By David Hart
If there’s nothing more thrilling than watching a trout inhale a dry fly, there’s nothing more frustrating than watching a dry fly drift across the water untouched.
The good news is that a trout is almost always willing to eat. They just won’t eat a bug on the surface. That’s why every trout angler should keep a box filled with nymphs. More important, they should be willing to use them. There’s no better way to become proficient at nymphing than by doing it. And there’s no better time to fish a nymph than during the warmer months when the fish are most active.
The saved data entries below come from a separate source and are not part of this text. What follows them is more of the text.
/-- INSTANCE_COMPLETE (19 R346): the current instance ends once its duties are done, its chunks received and its own acknowledged; until then the Meridian sequencer goes on with it. -/
def execInstanceComplete (ctx h inst : Nat) (s : State) : Answer :=
  match merOf s ctx h with
  | none => .next s
  | some k =>
    if k.i.num != inst then .next s
    else if decide (k.i.next < k.duties.length) || !(k.expected.all k.i.got.contains) || !k.i.unacked.isEmpty then .next (meridian ctx h s).bump
    else if (s.ctx ctx).st != .running then .next s
    else
      let s1 := setComm ctx h { k.m with insts := k.m.insts.drop 1 } (settleInst ctx h k.i s)
      let s2 := match k.i.task with
        | some n => signalTask k.i.core n s1
        | none => finishTok k.i.gid 5 k.i.tok s1
      .next (meridian ctx h (runFrees ctx h s2)).bump

end Sys2Proof.Machine
end

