-- ==== Sys2Proof/Machine/Message.lean ====
section
/-! DEFINITION. Messages between cores: MSGPUT, MSGTAKE, credits and the arrival of appends (04 R84 to R90; 12 R264 to R266). -/

namespace Sys2Proof.Machine

/-! ## Credits (04 R87, R88) -/

/-- Write them back. -/
def State.setLines (part core : Nat) (l : List Credit) (s : State) : State := { s with credits := sput [] (part * 64 + core) l s.credits }
/-- Change the line for a target. -/
def mapLine (core q : Nat) (f : Credit → Credit) (l : List Credit) : List Credit := l.map fun c => if c.core == core && c.q == q then f c else c

/-- 04 R87 step 4: unreserved entries go to the held requests, oldest first, each at most 4. -/
def serveHeld (part core q : Nat) (s : State) : State :=
  (s.mq part core q).held.foldl (fun s src =>
    let m := s.mq part core q; let n := min 4 m.unreserved
    if m.en && n != 0 then sendMsg (.grant part src core q n false) (s.setMq part core q { m with reserved := m.reserved + n, held := m.held.drop 1 }) else s) s

/-- Gangs of a core that wait for a credit of a queue may try again. -/
def wakeCredit (part src core q : Nat) (s : State) : State := wakeHeld (fun g => g.part == part && g.core == src) (· == .credit core q) s

/-- 04 R87 step 3: a core asks for credits: through its line, or a new one; a line beyond the sixteenth waits for CREDIT_RETURN first. -/
def askCredit (part src core q : Nat) (s : State) : State :=
  let ls := s.lines part src
  match lineOf core q ls with
  | some c =>
    if c.asked || decide (16 ≤ (ls.findIdx fun c => c.core == core && c.q == q)) then s
    else sendMsg (.request part src core q) (s.setLines part src (mapLine core q (fun c => { c with asked := true }) ls))
  | none =>
    let s1 := s.setLines part src (ls ++ [⟨core, q, 0, false, decide (ls.length < 16), s.clk⟩])
    if ls.length < 16 then sendMsg (.request part src core q) s1 else s1

/-- CREDIT_REQUEST (04 R87 step 3, R88). -/
def execCreditRequest (msg : Nat) (s : State) : Answer :=
  match sget msg s.msgs with
  | some (.request part src core q) =>
    let s1 := { s with msgs := serase msg s.msgs }
    let m := s1.mq part core q
    if !m.en then .next (sendMsg (.grant part src core q 4 true) s1)
    else if m.held.contains src then .next s1
    else .next (serveHeld part core q (s1.setMq part core q { m with held := m.held ++ [src] }))
  | _ => .next s

/-- 04 R87 steps 4, 5: credits that go back to their target: void ones reserved nothing. -/
def giveBack (part core q n : Nat) (void : Bool) (s : State) : State :=
  if void then s else let m := s.mq part core q; serveHeld part core q (s.setMq part core q { m with reserved := m.reserved - n })

/-- CREDIT_GRANT (04 R87 step 3, R88): the credits enter the line that asked; where it has been given up since, they go back. -/
def execCreditGrant (msg : Nat) (s : State) : Answer :=
  match sget msg s.msgs with
  | some (.grant part src core q n v) =>
    let s1 := { s with msgs := serase msg s.msgs }
    let ls := s1.lines part src
    if ((lineOf core q (ls.take 16)).map (·.asked)).getD false then
      .next (wakeCredit part src core q (s1.setLines part src (mapLine core q (fun c => { c with count := c.count + n, void := v, asked := false }) ls)))
    else .next (giveBack part core q n v s1)
  | _ => .next s

/-- 04 R87 step 5: the least recently used of a core's sixteen lines. DESIGN CHOICE (log 59): a line is used when it is made and at each send; a failed MSGPUT.try and a grant are no use of it. -/
def oldestLine (ls : List Credit) : Option Credit :=
  (ls.take 16).foldl (fun (b : Option Credit) c => match b with | none => some c | some d => if c.used < d.used then some c else some d) none

/-- CREDIT_RETURN (04 R87 step 5): a core that needs a seventeenth line gives back the unused count of its least recently used one, and the line that waited sends its request. -/
def execCreditReturn (part core : Nat) (s : State) : Answer :=
  let ls := s.lines part core
  if ls.length ≤ 16 then .next s
  else
    match oldestLine ls with
    | none => .next s
    | some c =>
      let rest := ls.filter fun d => !(d.core == c.core && d.q == c.q)
      let s2 := wakeCredit part core c.core c.q ((giveBack part c.core c.q c.count c.void s).setLines part core rest)
      .next (match rest[15]? with | some n => askCredit part core n.core n.q s2 | none => s2)

/-! ## Appends (04 R85, R86, R88 to R90; 02 R46) -/

/-- A context of a partition is being killed (02 R46). -/
def partKilling (s : State) (part : Nat) : Bool := (List.range 16).any fun k => (s.ctx (part * 16 + k)).st == .killing

/-- MSGPUT_APPEND: written at TAIL, dropped, or discarded; one group's appends to one queue keep their order (R89). DESIGN CHOICE (log 59): SIG signals the task that TASK names on the queue's core when it lies in the partition's range, and none outside it (27 R447).
DESIGN CHOICE (log 68): ordinary credits that are out when the queue is disabled stay valid across a new LG or a new pointer. -/
def execMsgputAppend (msg : Nat) (s : State) : Answer :=
  match sget msg s.msgs with
  | some (.append part gid core q v data) =>
    if s.msgs.any (fun p => decide (p.1 < msg) && (match p.2 with | .append pt g c k _ _ => pt == part && g == gid && c == core && k == q | _ => false)) then .next s
    else
      let s1 := { s with msgs := serase msg s.msgs }
      let m := s1.mq part core q
      let m := if v then m else { m with reserved := m.reserved - 1 }
      if partKilling s part then .next (serveHeld part core q (s1.setMq part core q m))
      else if !m.en || v then .next (s1.setMq part core q m.drop)
      else
        let at_ := m.place m.tail.toNat
        let s2 := (data.zipIdx).foldl (fun s (w, k) => writeSpad part core (at_ + 4 * k) 4 w.val.toNat w.poison 0 s) s1
        let s3 := s2.setMq part core q { m with ptr := (m.tail + 1) ++ m.head }
        .next (if m.sig && (s.part part).hasTask m.task then signalTask core m.task s3 else s3)
  | _ => .next s

/-! ## MSGPUT and MSGTAKE -/

/-- The core of a virtual core of the group's launch. -/
def coreAt (s : State) (g : Group) (x y : Nat) : Option Nat :=
  match sget g.lid s.launches with
  | some l => if x < l.rec_.w && y < l.rec_.h then l.map[x + y * l.rec_.w]? else none
  | none => none

/-- A predicate in every acting lane, latency 2 clk. -/
def predAll (e : Env) (p : Nat) (v : Bool) (g : Group) : Group := e.lanes.foldl (fun g L => g.writePred e.s 2 p L v false) g

/-- MSGPUT. -/
def execMsgput (w : WA) (s : State) : Answer :=
  let try_ := w.mod.getLsbD 0; let n := (w.imm.extractLsb' 0 4).toNat
  runInstr (.msgput w) w.g ⟨[(w.opnd, 1, false), (w.base, 16, false)], [], [], if try_ then [n] else [], true⟩
    (fun e =>
      match e.leader with
      | none => if !(Instr.msgput w).ownOk then .halt cOPERAND 0 0 0 else .done e.g e.s
      | some L =>
        let bad := poisonLanes e [(w.opnd, 1), (w.base, 16)]
        let t := (e.r32 w.opnd L).w
        let q := (t.extractLsb' 0 2).toNat
        if !bad.isEmpty && e.sr.trapPoison then .trap cPOISON (lanesMask bad) 0
        else if !(Instr.msgput w).ownOk || t.extractLsb' 18 14 != 0 then .halt cOPERAND 0 0 0
        else
          match coreAt e.s0 e.g0 (t.extractLsb' 2 8).toNat (t.extractLsb' 10 8).toNat with
          | none => .halt cOPERAND 0 0 0
          | some core =>
            let ls := e.s0.lines e.part e.g0.core
            let g := e.g.notePoison e.s 2 bad
            match lineOf core q ls with
            | some c =>
              if c.count == 0 then missing e try_ n core q g
              else
                let s1 := e.s.setLines e.part e.g0.core (mapLine core q (fun c => { c with count := c.count - 1, used := e.s.clk }) ls)
                let data := (List.range 16).map fun k => let x := e.rc w.base L k; (⟨x.get, x.poison⟩ : PWord)
                .done (if try_ then predAll e n true g else g) (sendMsg (.append e.part e.gid core q c.void data) s1)
            | none => missing e try_ n core q g) s
where
  /-- No credit: a request goes out; MSGPUT.try fails at once, MSGPUT stalls (04 R88). -/
  missing (e : Env) (try_ : Bool) (n core q : Nat) (g : Group) : Act :=
    let s := askCredit e.part e.g0.core core q
    if try_ then .done (predAll e n false g) (s e.s) else e.keepBack (.credit core q) (s e.s0)

/-- MSGTAKE. -/
def execMsgtake (w : WA) (s : State) : Answer :=
  let q := (w.imm.extractLsb' 0 2).toNat; let n := (w.imm.extractLsb' 2 4).toNat
  let ctr := if w.mod.getLsbD 8 then 1 else 0
  runInstr (.msgtake w) w.g ⟨[], [], [(w.opnd, 16)], [n], false⟩
    (fun e =>
      let core := e.g0.core; let m := e.mqSeen q
      let preds (v : Bool) : List (Nat × RegCell) := if n = 15 then [] else e.lanes.map fun L => (keyP L n, cell (if v then 1 else 0) false)
      if e.full ctr then .stall e.s0
      else if e.lanes.isEmpty || !m.en || m.entries == 0 then pendResult e ctr (preds false) [] e.g e.s
      else
        let at_ := m.place m.head.toNat
        let ws := (List.range 16).map fun k => let p := spadPWord e.s0 e.part core (at_ + 4 * k); cell p.val p.poison
        let s1 := serveHeld e.part core q (e.s.setMq e.part core q { e.s0.mq e.part core q with ptr := m.tail ++ (m.head + 1) })
        pendResult e ctr (dstWrites w.opnd (e.lanes.map fun L => ⟨L, ws⟩) ++ preds true) [] e.g s1) s

end Sys2Proof.Machine
end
It’s understandable why so many fishermen shy away from nymphs. There’s no dramatic rise of fish inhaling a dry fly. Worse, they can be somewhat difficult to fish. You not only can’t see the take, you can’t feel it, either.
Watch Your Bobber
A strike indicator takes care of that. They are nothing more than what most fishermen call a bobber and come in a variety of sizes and materials. What you use is less important than actually using one. When the indicator goes down, set the hook. It’s not quite that simple, of course.
Swirling currents and bouncing riffles can pull the indicator under for a brief second, creating the illusion of a strike. Set the hook. Any time you think a fish might have taken your fly, set the hook with a sharp, upward snap of your rod tip. Do it enough and you’ll eventually learn the difference between a false alarm and an actual strike.
Any Nymph Will Do
Just as dry flies come in a variety of patterns, nymphs cover an equally wide spectrum of styles, colors and sizes. All them work, but a few tend to work more often than not of the time. Attractors like copper johns, hare’s ears and pheasant tails are great choices when you don’t know what to use. They work all over the country and in just about every situation. In fact, worry less about the specific pattern and more about how you fish the nymph. Just as trout won’t always come up to take a fly off the surface, they may not be willing to rise, fall or move sideways to take a nymph. That means you have to put it right in front of them.
That can be difficult in deeper or faster water, so either use a nymph with a bead head or attach a tiny split shot to the line a few inches above the fly to get it down deep. Adjust the depth of the strike indicator to match the depth of the water. Trout often stay close to the bottom, so keep your fly down near the bottom, as well. That’s important.
Don’t just make a single drift through a good-looking hole. Make multiple casts to the same pool or run, shifting your drift a few inches left or right each time. Cast well above where you expect trout to hold—it takes a few seconds for the nymph to fall—and pay close attention to your strike indicator as it drifts with the current.
If you haven’t caught a fish in 15 or 20 minutes, try a different pattern at a variety of depths. Eventually, you’ll hit the right combination. Once you start catching fish, you may never go back to a dry fly again.